As I mentioned way back LINQ SelectMany() has very helpful overload parameter to project items. This comes handy in cases with complex many-to-many schemas where you want LINQ query to be as close to hand written as possible, and as a matter of fact, it turns out to be pretty close.

Suppose we have this database schema


Which is mapped to these POCOs (or POCO mapped to schema, that's not important):

public class DimSystem  
    public int SystemId { get; set; }
    public string Name { get; set; }
    public virtual List<DimModule> Modules { get; set; }

public class DimModule  
    public int ModuleId { get; set; }
    public string Name { get; set; }
    public virtual List<DimSystem> Systems { get; set; } 
    public virtual List<FactMetrics> Metrics { get; set; }

public class FactMetrics  
    public int DateId { get; set; }
    public int? ModuleId { get; set; }
    public virtual DimModule Module { get; set; }
    public int? LinesOfCode { get; set; }

In other words, on object level System and Module are many-to-many and Module with Metrics are many-to-many as well.

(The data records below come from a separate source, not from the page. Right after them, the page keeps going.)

-- ==== Sys2Proof/Laws/GrowsSquares.lean ====
section
/-! SUPPORT. The operations of Machine/Squares.lean keep `Grows` (Laws/Grows.lean). -/

namespace Sys2Proof.Machine

theorem State.consumeList_grows {z : State} (s : State) (p : Nat) (stage : Bool) (carrier : Nat) (x4 : List Nat) (hs : Grows z s) :
    Grows z (State.consumeList s p stage carrier x4).2 := by
  induction x4 generalizing s p stage carrier with
  | nil =>
    simp only [State.consumeList]
    assumption
  | cons e l ih =>
    simp only [State.consumeList]
    repeat' first
      | with_reducible assumption
      | with_reducible apply ih
      | intro _
      | with_reducible apply State.consume_grows
      | with_reducible apply Grows.ite
      | with_reducible apply Grows.ite2
      | with_reducible apply Grows.ite3
      | dsimp only
      | split

theorem State.operandRows_grows {z : State} (s : State) (p : Nat) (stage : Bool) (row : Nat) (n : Nat) (hs : Grows z s) :
    Grows z (State.operandRows s p stage row n).2 := by
  unfold State.operandRows
  repeat' first
    | with_reducible assumption
    | intro _
    | with_reducible apply State.rowsRead_grows
    | with_reducible apply State.consumeList_grows
    | with_reducible apply Grows.ite
    | dsimp only
    | split

theorem State.operandBytes_grows {z : State} (s : State) (p : Nat) (stage : Bool) (a : Nat) (len : Nat) (hs : Grows z s) :
    Grows z (State.operandBytes s p stage a len).2 := by
  unfold State.operandBytes
  repeat' first
    | with_reducible assumption
    | intro _
    | with_reducible apply State.operandRows_grows
    | dsimp only

theorem State.operandSpans_grows {z : State} (s : State) (p : Nat) (stage : Bool) (x3 : List (Nat × Nat)) (hs : Grows z s) :
    Grows z (State.operandSpans s p stage x3).2 := by
  induction x3 generalizing s p stage with
  | nil =>
    simp only [State.operandSpans]
    assumption
  | cons e l ih =>
    simp only [State.operandSpans]
    repeat' first
      | with_reducible assumption
      | with_reducible apply ih
      | intro _
      | with_reducible apply State.operandBytes_grows
      | dsimp only

theorem State.squareRowRead_grows {z : State} (s : State) (p : Nat) (stage : Bool) (base : Nat) (pitch : Nat) (code : Nat) (r : Nat) (cols : Nat) (hs : Grows z s) :
    Grows z (State.squareRowRead s p stage base pitch code r cols).2 := by
  unfold State.squareRowRead
  repeat' first
    | with_reducible assumption
    | intro _
    | with_reducible apply State.operandSpans_grows
    | dsimp only

theorem State.squareMatrix_grows {z : State} (s : State) (p : Nat) (stage : Bool) (base : Nat) (pitch : Nat) (code : Nat) (cols : Nat) (r : Nat) (x8 : Nat) (hs : Grows z s) :
    Grows z (State.squareMatrix s p stage base pitch code cols r x8).2 := by
  induction x8 generalizing s p stage base pitch code cols r with
  | zero =>
    simp only [State.squareMatrix]
    assumption
  | succ n ih =>
    simp only [State.squareMatrix]
    repeat' first
      | with_reducible assumption
      | with_reducible apply ih
      | intro _
      | with_reducible apply State.squareRowRead_grows
      | dsimp only

theorem State.putRows_grows {z : State} (s : State) (p : Nat) (stage : Bool) (w : Writer) (wd : Nat) (a : Nat) (done : Nat) (l : List Put) (force : Bool) (d : List Byte) (x10 : Nat) (hs : Grows z s) :
    Grows z (State.putRows s p stage w wd a done l force d x10) := by
  induction x10 generalizing s p stage w wd a done l force d with
  | zero =>
    simp only [State.putRows]
    assumption
  | succ n ih =>
    simp only [State.putRows]
    repeat' first
      | with_reducible assumption
      | with_reducible apply ih
      | intro _
      | with_reducible apply State.writeRows_grows
      | with_reducible apply State.mergeRow_grows
      | with_reducible apply Grows.ite
      | dsimp only

theorem State.putElems_grows {z : State} (s : State) (p : Nat) (stage : Bool) (w : Writer) (wd : Nat) (a : Nat) (l : List Put) (force : Bool) (hs : Grows z s) :
    Grows z (State.putElems s p stage w wd a l force) := by
  unfold State.putElems
  repeat' first
    | with_reducible assumption
    | intro _
    | with_reducible apply State.putRows_grows
    | with_reducible apply Grows.ite
    | dsimp only
    | split

end Sys2Proof.Machine
end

Okay, given that, I want to see lines of code for the systems on a given date. If I were to write a query by hand, it would be something like this:

SELECT ds.SystemId,  
FROM DimSystem ds  
JOIN DimSystemModule AS dsm ON dsm.SystemId = ds.SystemId  
JOIN FactMetrics AS fm ON fm.ModuleId = dsm.ModuleId  
WHERE fm.DateId = @dateId;  

In LINQ it would be this:

var query = _context.Systems  
    .SelectMany(s => s.Modules, (s, d) => new { System = s, MetricsList = d.Metrics })
    .SelectMany(s => s.MetricsList, (s, d) => new { System = s.System, MetricsItem = d })
    .Where(w => w.MetricsItem.DateId == dateId)
    .Select(s => new ViewModels.MetricsItem
        Id = s.System.SystemId,
        Name = s.System.Name,
        LinesOfCode = s.MetricsItem.LinesOfCode       

Here's what is going on here. In the first SelectMany() we ask to flatten Modules which are in Systems. However we don't want to loose our System data since we need SystemId and Name, and this is where projection overload comes in. In (s, d) => ... we ask the output of SelectMany to carry over all System properties plus collection of Metrics, which we need next.

Second SelectMany() does similar thing. It flattens MetricsList and passes it on along with Systems from the first step.

Finally, Where and Select do final restriction and projection. Roughly speaking each SelectMany corresponds to TSQL JOIN and the rest of the query follows typical LINQ statement format.

LINQ-generated TSQL turns out to be exactly as hand-written one:

    [Extent1].[SystemId] AS [SystemId], 
    [Extent1].[Name] AS [Name], 
    [Extent3].[LinesOfCode] AS [LinesOfCode]    
    FROM   [dbo].[DimSystem] AS [Extent1]
    INNER JOIN [dbo].[DimSystemModule] AS [Extent2] ON [Extent1].[SystemId] = [Extent2].[SystemId]
    INNER JOIN [dbo].[FactMetrics] AS [Extent3] ON [Extent2].[ModuleId] = [Extent3].[ModuleId]
    WHERE [Extent3].[DateId] = @p__linq__0

Two other choices of writing the same query that I can think of are LINQ Join and Any. Would it be more efficient and concise? Maybe, but I doubt.